All of plaintiff's claims for relief in the Amended Complaint — including his claims alleging false arrest and imprisonment, malicious prosecution, violation of the right to free speech, denial of due process, and denial of equal protection of the laws, as well as other unidentified claims under the First, Fourth, Fifth and Fourteenth Amendments to the United States Constitution — must be brought via 42 U.S.C. § 1983, which "provides an instrument by which an individual deprived of a federal right by a person acting under color of state law may be compensated." Eagleston v. Guido, 41 F.3d 865, 875 (2d Cir. 1994). "To state a claim under § 1983, a plaintiff must allege that (1) the challenged conduct was attributable at least in part to a person who was acting under color of state law; and (2) the conduct deprived the plaintiff of a right guaranteed under the Constitution of the United States" or federal law.
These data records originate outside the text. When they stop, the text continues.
-- ==== Sys2Proof/Machine/ControlRegister.lean ====
section
/-! DEFINITION. The pure CR_* commands (spec/40_control_register.md R104 to R109). -/

namespace Sys2Proof.Machine

/-- A pure command's good end: its results, then STATUS <- OK. -/
def State.finishWith (s : State) (r : Results) : State := (s.setResults r).finish .ok

/-- RES_BYTE alone. -/
def Results.ofByte (b : Byte) : Results := { Results.cleared with byte := some b }

/-- RES_CH, RES_AI, RES_MODE and RES_DAC alone. -/
def Results.ofFields (f : CbFields) : Results :=
  { Results.cleared with
    ch := some f.channel, ai := some f.autoIncrement, mode := some f.inputMode,
    dac := some f.dacEnable }

/-- CR_SET_CHANNEL (R104). -/
def execCrSetChannel (byte : Byte) (channel : Nibble) (s : State) :
    Host.Outcome State Fault Refusal :=
  admitCommand s fun t =>
    match fnSetChannel byte channel with
    | .error e => t.raise e
    | .ok r => t.finishWith (Results.ofByte r)

/-- CR_SET_INPUT_MODE (R105). -/
def execCrSetInputMode (byte : Byte) (mode : Nibble) (s : State) :
    Host.Outcome State Fault Refusal :=
  admitCommand s fun t => t.finishWith (Results.ofByte (fnSetInputMode byte mode))

/-- CR_ENABLE_DAC (R106). -/
def execCrEnableDac (byte : Byte) (enabled : Nibble) (s : State) :
    Host.Outcome State Fault Refusal :=
  admitCommand s fun t => t.finishWith (Results.ofByte (fnEnableDac byte (enabledArg enabled)))

/-- CR_SET_AI (R107). -/
def execCrSetAi (byte : Byte) (s : State) : Host.Outcome State Fault Refusal :=
  admitCommand s fun t => t.finishWith (Results.ofByte (fnSetAi byte))

/-- CR_CLEAR_AI (R108). -/
def execCrClearAi (byte : Byte) (s : State) : Host.Outcome State Fault Refusal :=
  admitCommand s fun t => t.finishWith (Results.ofByte (fnClearAi byte))

/-- CR_DECODE (R109). -/
def execCrDecode (byte : Byte) (s : State) : Host.Outcome State Fault Refusal :=
  admitCommand s fun t => t.finishWith (Results.ofFields (fnDecode byte))

end Sys2Proof.Machine
end

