-- ==== Sys2Proof/Laws/State.lean ====
section
/-! SUPPORT. One lemma per field per update of State, so that no proof unfolds a record update. -/

namespace Sys2Proof.Machine

variable (s : State)


/-! `State.setSeq`. -/

@[simp] theorem State.setSeq_session (p : Phase) : (s.setSeq p).session = s.session := rfl
@[simp] theorem State.setSeq_cb (p : Phase) : (s.setSeq p).cb = s.cb := rfl
@[simp] theorem State.setSeq_vref (p : Phase) : (s.setSeq p).vref = s.vref := rfl
@[simp] theorem State.setSeq_dacData (p : Phase) : (s.setSeq p).dacData = s.dacData := rfl
@[simp] theorem State.setSeq_lastRaw (p : Phase) : (s.setSeq p).lastRaw = s.lastRaw := rfl
@[simp] theorem State.setSeq_lastConv (p : Phase) : (s.setSeq p).lastConv = s.lastConv := rfl
@[simp] theorem State.setSeq_vin (p : Phase) : (s.setSeq p).vin = s.vin := rfl
@[simp] theorem State.setSeq_vrefIn (p : Phase) : (s.setSeq p).vrefIn = s.vrefIn := rfl
@[simp] theorem State.setSeq_status (p : Phase) : (s.setSeq p).status = s.status := rfl
@[simp] theorem State.setSeq_results (p : Phase) : (s.setSeq p).results = s.results := rfl
@[simp] theorem State.setSeq_seq (p : Phase) : (s.setSeq p).seq = p := rfl
@[simp] theorem State.setSeq_trace (p : Phase) : (s.setSeq p).trace = s.trace := rfl
@[simp] theorem State.setSeq_refused (p : Phase) : (s.setSeq p).refused = s.refused := rfl
@[simp] theorem State.setSeq_fault (p : Phase) : (s.setSeq p).fault = s.fault := rfl
@[simp] theorem State.setSeq_params (p : Phase) : (s.setSeq p).params = s.params := rfl
@[simp] theorem State.setSeq_portId (p : Phase) : (s.setSeq p).portId = s.portId := rfl
@[simp] theorem State.setSeq_port (p : Phase) : (s.setSeq p).port = s.port := rfl
@[simp] theorem State.setSeq_draws (p : Phase) : (s.setSeq p).draws = s.draws := rfl
@[simp] theorem State.setSeq_phases (p : Phase) : (s.setSeq p).phases = s.phases ++ [p] := rfl
@[simp] theorem State.setSeq_host (p : Phase) : (s.setSeq p).host = s.host := rfl
@[simp] theorem State.setSeq_replies (p : Phase) : (s.setSeq p).replies = s.replies := rfl
@[simp] theorem State.setSeq_answerAt (p : Phase) (k : Nat) :
    (s.setSeq p).answerAt k = s.answerAt k := rfl

/-! `State.setStatus`. -/

@[simp] theorem State.setStatus_session (st : Status) : (s.setStatus st).session = s.session := rfl
@[simp] theorem State.setStatus_cb (st : Status) : (s.setStatus st).cb = s.cb := rfl
@[simp] theorem State.setStatus_vref (st : Status) : (s.setStatus st).vref = s.vref := rfl
@[simp] theorem State.setStatus_dacData (st : Status) : (s.setStatus st).dacData = s.dacData := rfl
@[simp] theorem State.setStatus_lastRaw (st : Status) : (s.setStatus st).lastRaw = s.lastRaw := rfl
@[simp] theorem State.setStatus_lastConv (st : Status) :
    (s.setStatus st).lastConv = s.lastConv := rfl
@[simp] theorem State.setStatus_vin (st : Status) : (s.setStatus st).vin = s.vin := rfl
@[simp] theorem State.setStatus_vrefIn (st : Status) : (s.setStatus st).vrefIn = s.vrefIn := rfl
@[simp] theorem State.setStatus_status (st : Status) : (s.setStatus st).status = some st := rfl
@[simp] theorem State.setStatus_results (st : Status) : (s.setStatus st).results = s.results := rfl
@[simp] theorem State.setStatus_seq (st : Status) : (s.setStatus st).seq = s.seq := rfl
@[simp] theorem State.setStatus_trace (st : Status) : (s.setStatus st).trace = s.trace := rfl
@[simp] theorem State.setStatus_refused (st : Status) : (s.setStatus st).refused = s.refused := rfl
@[simp] theorem State.setStatus_fault (st : Status) : (s.setStatus st).fault = s.fault := rfl
@[simp] theorem State.setStatus_params (st : Status) : (s.setStatus st).params = s.params := rfl
@[simp] theorem State.setStatus_portId (st : Status) : (s.setStatus st).portId = s.portId := rfl
@[simp] theorem State.setStatus_port (st : Status) : (s.setStatus st).port = s.port := rfl
@[simp] theorem State.setStatus_draws (st : Status) : (s.setStatus st).draws = s.draws := rfl
@[simp] theorem State.setStatus_phases (st : Status) : (s.setStatus st).phases = s.phases := rfl
@[simp] theorem State.setStatus_host (st : Status) : (s.setStatus st).host = s.host := rfl
@[simp] theorem State.setStatus_replies (st : Status) : (s.setStatus st).replies = s.replies := rfl
@[simp] theorem State.setStatus_answerAt (st : Status) (k : Nat) :
    (s.setStatus st).answerAt k = s.answerAt k := rfl

/-! `State.finish`. -/

@[simp] theorem State.finish_session (st : Status) : (s.finish st).session = s.session := rfl
@[simp] theorem State.finish_cb (st : Status) : (s.finish st).cb = s.cb := rfl
@[simp] theorem State.finish_vref (st : Status) : (s.finish st).vref = s.vref := rfl
@[simp] theorem State.finish_dacData (st : Status) : (s.finish st).dacData = s.dacData := rfl
@[simp] theorem State.finish_lastRaw (st : Status) : (s.finish st).lastRaw = s.lastRaw := rfl
@[simp] theorem State.finish_lastConv (st : Status) : (s.finish st).lastConv = s.lastConv := rfl
@[simp] theorem State.finish_vin (st : Status) : (s.finish st).vin = s.vin := rfl
@[simp] theorem State.finish_vrefIn (st : Status) : (s.finish st).vrefIn = s.vrefIn := rfl
@[simp] theorem State.finish_status (st : Status) : (s.finish st).status = some st := rfl
@[simp] theorem State.finish_results (st : Status) : (s.finish st).results = s.results := rfl
@[simp] theorem State.finish_seq (st : Status) : (s.finish st).seq = .idle := rfl
@[simp] theorem State.finish_trace (st : Status) : (s.finish st).trace = s.trace := rfl
@[simp] theorem State.finish_refused (st : Status) : (s.finish st).refused = s.refused := rfl
@[simp] theorem State.finish_fault (st : Status) : (s.finish st).fault = s.fault := rfl
@[simp] theorem State.finish_params (st : Status) : (s.finish st).params = s.params := rfl
@[simp] theorem State.finish_portId (st : Status) : (s.finish st).portId = s.portId := rfl
@[simp] theorem State.finish_port (st : Status) : (s.finish st).port = s.port := rfl
@[simp] theorem State.finish_draws (st : Status) : (s.finish st).draws = s.draws := rfl
@[simp] theorem State.finish_phases (st : Status) :
    (s.finish st).phases = s.phases ++ [.idle] := rfl
@[simp] theorem State.finish_host (st : Status) : (s.finish st).host = s.host := rfl
@[simp] theorem State.finish_replies (st : Status) : (s.finish st).replies = s.replies := rfl
@[simp] theorem State.finish_answerAt (st : Status) (k : Nat) :
    (s.finish st).answerAt k = s.answerAt k := rfl

/-! `State.refuse`. -/

@[simp] theorem State.refuse_session (r : Refusal) : (s.refuse r).session = s.session := rfl
@[simp] theorem State.refuse_cb (r : Refusal) : (s.refuse r).cb = s.cb := rfl
@[simp] theorem State.refuse_vref (r : Refusal) : (s.refuse r).vref = s.vref := rfl
@[simp] theorem State.refuse_dacData (r : Refusal) : (s.refuse r).dacData = s.dacData := rfl
@[simp] theorem State.refuse_lastRaw (r : Refusal) : (s.refuse r).lastRaw = s.lastRaw := rfl
@[simp] theorem State.refuse_lastConv (r : Refusal) : (s.refuse r).lastConv = s.lastConv := rfl
@[simp] theorem State.refuse_vin (r : Refusal) : (s.refuse r).vin = s.vin := rfl
@[simp] theorem State.refuse_vrefIn (r : Refusal) : (s.refuse r).vrefIn = s.vrefIn := rfl
@[simp] theorem State.refuse_status (r : Refusal) : (s.refuse r).status = s.status := rfl
@[simp] theorem State.refuse_results (r : Refusal) : (s.refuse r).results = s.results := rfl
@[simp] theorem State.refuse_seq (r : Refusal) : (s.refuse r).seq = s.seq := rfl
@[simp] theorem State.refuse_trace (r : Refusal) : (s.refuse r).trace = s.trace := rfl
@[simp] theorem State.refuse_refused (r : Refusal) : (s.refuse r).refused = some r := rfl
@[simp] theorem State.refuse_fault (r : Refusal) : (s.refuse r).fault = s.fault := rfl
@[simp] theorem State.refuse_params (r : Refusal) : (s.refuse r).params = s.params := rfl
@[simp] theorem State.refuse_portId (r : Refusal) : (s.refuse r).portId = s.portId := rfl
@[simp] theorem State.refuse_port (r : Refusal) : (s.refuse r).port = s.port := rfl
@[simp] theorem State.refuse_draws (r : Refusal) : (s.refuse r).draws = s.draws := rfl
@[simp] theorem State.refuse_phases (r : Refusal) : (s.refuse r).phases = s.phases := rfl
@[simp] theorem State.refuse_host (r : Refusal) : (s.refuse r).host = s.host := rfl
@[simp] theorem State.refuse_replies (r : Refusal) : (s.refuse r).replies = s.replies := rfl
@[simp] theorem State.refuse_answerAt (r : Refusal) (k : Nat) :
    (s.refuse r).answerAt k = s.answerAt k := rfl

/-! `State.faultAt`. -/

@[simp] theorem State.faultAt_session (f : Fault) : (s.faultAt f).session = s.session := rfl
@[simp] theorem State.faultAt_cb (f : Fault) : (s.faultAt f).cb = s.cb := rfl
@[simp] theorem State.faultAt_vref (f : Fault) : (s.faultAt f).vref = s.vref := rfl
@[simp] theorem State.faultAt_dacData (f : Fault) : (s.faultAt f).dacData = s.dacData := rfl
@[simp] theorem State.faultAt_lastRaw (f : Fault) : (s.faultAt f).lastRaw = s.lastRaw := rfl
@[simp] theorem State.faultAt_lastConv (f : Fault) : (s.faultAt f).lastConv = s.lastConv := rfl
@[simp] theorem State.faultAt_vin (f : Fault) : (s.faultAt f).vin = s.vin := rfl
@[simp] theorem State.faultAt_vrefIn (f : Fault) : (s.faultAt f).vrefIn = s.vrefIn := rfl
@[simp] theorem State.faultAt_status (f : Fault) : (s.faultAt f).status = s.status := rfl
@[simp] theorem State.faultAt_results (f : Fault) : (s.faultAt f).results = s.results := rfl
@[simp] theorem State.faultAt_seq (f : Fault) : (s.faultAt f).seq = s.seq := rfl
@[simp] theorem State.faultAt_trace (f : Fault) : (s.faultAt f).trace = s.trace := rfl
@[simp] theorem State.faultAt_refused (f : Fault) : (s.faultAt f).refused = s.refused := rfl
@[simp] theorem State.faultAt_fault (f : Fault) : (s.faultAt f).fault = some f := rfl
@[simp] theorem State.faultAt_params (f : Fault) : (s.faultAt f).params = s.params := rfl
@[simp] theorem State.faultAt_portId (f : Fault) : (s.faultAt f).portId = s.portId := rfl
@[simp] theorem State.faultAt_port (f : Fault) : (s.faultAt f).port = s.port := rfl
@[simp] theorem State.faultAt_draws (f : Fault) : (s.faultAt f).draws = s.draws := rfl
@[simp] theorem State.faultAt_phases (f : Fault) : (s.faultAt f).phases = s.phases := rfl
@[simp] theorem State.faultAt_host (f : Fault) : (s.faultAt f).host = s.host := rfl
@[simp] theorem State.faultAt_replies (f : Fault) : (s.faultAt f).replies = s.replies := rfl
@[simp] theorem State.faultAt_answerAt (f : Fault) (k : Nat) :
    (s.faultAt f).answerAt k = s.answerAt k := rfl

/-! `State.idleSeq`. -/

@[simp] theorem State.idleSeq_session : s.idleSeq.session = s.session := rfl
@[simp] theorem State.idleSeq_cb : s.idleSeq.cb = s.cb := rfl
@[simp] theorem State.idleSeq_vref : s.idleSeq.vref = s.vref := rfl
@[simp] theorem State.idleSeq_dacData : s.idleSeq.dacData = s.dacData := rfl
@[simp] theorem State.idleSeq_lastRaw : s.idleSeq.lastRaw = s.lastRaw := rfl
@[simp] theorem State.idleSeq_lastConv : s.idleSeq.lastConv = s.lastConv := rfl
@[simp] theorem State.idleSeq_vin : s.idleSeq.vin = s.vin := rfl
@[simp] theorem State.idleSeq_vrefIn : s.idleSeq.vrefIn = s.vrefIn := rfl
@[simp] theorem State.idleSeq_status : s.idleSeq.status = s.status := rfl
@[simp] theorem State.idleSeq_results : s.idleSeq.results = s.results := rfl
@[simp] theorem State.idleSeq_seq : s.idleSeq.seq = .idle := rfl
@[simp] theorem State.idleSeq_trace : s.idleSeq.trace = s.trace := rfl
@[simp] theorem State.idleSeq_refused : s.idleSeq.refused = s.refused := rfl
@[simp] theorem State.idleSeq_fault : s.idleSeq.fault = s.fault := rfl
@[simp] theorem State.idleSeq_params : s.idleSeq.params = s.params := rfl
@[simp] theorem State.idleSeq_portId : s.idleSeq.portId = s.portId := rfl
@[simp] theorem State.idleSeq_port : s.idleSeq.port = s.port := rfl
@[simp] theorem State.idleSeq_draws : s.idleSeq.draws = s.draws := rfl
@[simp] theorem State.idleSeq_phases : s.idleSeq.phases = s.phases := rfl
@[simp] theorem State.idleSeq_host : s.idleSeq.host = s.host := rfl
@[simp] theorem State.idleSeq_replies : s.idleSeq.replies = s.replies := rfl
@[simp] theorem State.idleSeq_answerAt (k : Nat) :
    s.idleSeq.answerAt k = s.answerAt k := rfl

/-! `State.setSession`. -/

@[simp] theorem State.setSession_session (v : Session) : (s.setSession v).session = v := rfl
@[simp] theorem State.setSession_cb (v : Session) : (s.setSession v).cb = s.cb := rfl
@[simp] theorem State.setSession_vref (v : Session) : (s.setSession v).vref = s.vref := rfl
@[simp] theorem State.setSession_dacData (v : Session) : (s.setSession v).dacData = s.dacData := rfl
@[simp] theorem State.setSession_lastRaw (v : Session) : (s.setSession v).lastRaw = s.lastRaw := rfl
@[simp] theorem State.setSession_lastConv (v : Session) :
    (s.setSession v).lastConv = s.lastConv := rfl
@[simp] theorem State.setSession_vin (v : Session) : (s.setSession v).vin = s.vin := rfl
@[simp] theorem State.setSession_vrefIn (v : Session) : (s.setSession v).vrefIn = s.vrefIn := rfl
@[simp] theorem State.setSession_status (v : Session) : (s.setSession v).status = s.status := rfl
@[simp] theorem State.setSession_results (v : Session) : (s.setSession v).results = s.results := rfl
@[simp] theorem State.setSession_seq (v : Session) : (s.setSession v).seq = s.seq := rfl
@[simp] theorem State.setSession_trace (v : Session) : (s.setSession v).trace = s.trace := rfl
@[simp] theorem State.setSession_refused (v : Session) : (s.setSession v).refused = s.refused := rfl
@[simp] theorem State.setSession_fault (v : Session) : (s.setSession v).fault = s.fault := rfl
@[simp] theorem State.setSession_params (v : Session) : (s.setSession v).params = s.params := rfl
@[simp] theorem State.setSession_portId (v : Session) : (s.setSession v).portId = s.portId := rfl
@[simp] theorem State.setSession_port (v : Session) : (s.setSession v).port = s.port := rfl
@[simp] theorem State.setSession_draws (v : Session) : (s.setSession v).draws = s.draws := rfl
@[simp] theorem State.setSession_phases (v : Session) : (s.setSession v).phases = s.phases := rfl
@[simp] theorem State.setSession_host (v : Session) : (s.setSession v).host = s.host := rfl
@[simp] theorem State.setSession_replies (v : Session) : (s.setSession v).replies = s.replies := rfl
@[simp] theorem State.setSession_answerAt (v : Session) (k : Nat) :
    (s.setSession v).answerAt k = s.answerAt k := rfl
Snider v. Dylag, 188 F.3d 51, 53 (2d Cir. 1999) (citing Dwares v. City of N.Y., 985 F.2d 94, 98 (2d Cir. 1993))

A government entity like the Transit Authority is amenable to suit under § 1983, but may not be held liable unless its policies or customs result in a plaintiff's injury. Monell v. Dep't of Social Servs. of City of New York, 436 U.S. 658, 690-95 (1978); see also Pembaur v. City of Cincinnati, 475 U.S. 469, 477-81 (1986). "A municipality cannot be held liable under § 1983 on a respondeat superior theory." Monell, 436 U.S. at 691. Further, "an individual may only be held liable under § 1983 if that individual is personally involved in the alleged constitutional deprivation." Rumala v. N.Y. City Transit Authority, No. 02-CV-3828, 2005 WL 2076596, at *11 (E.D.N.Y. Aug. 26, 2005) (citing Alexander v. City of N.Y., No. 02 Civ. 3555, 2004 WL 1907432, at *16 (S.D.N.Y. Aug. 25, 2004)).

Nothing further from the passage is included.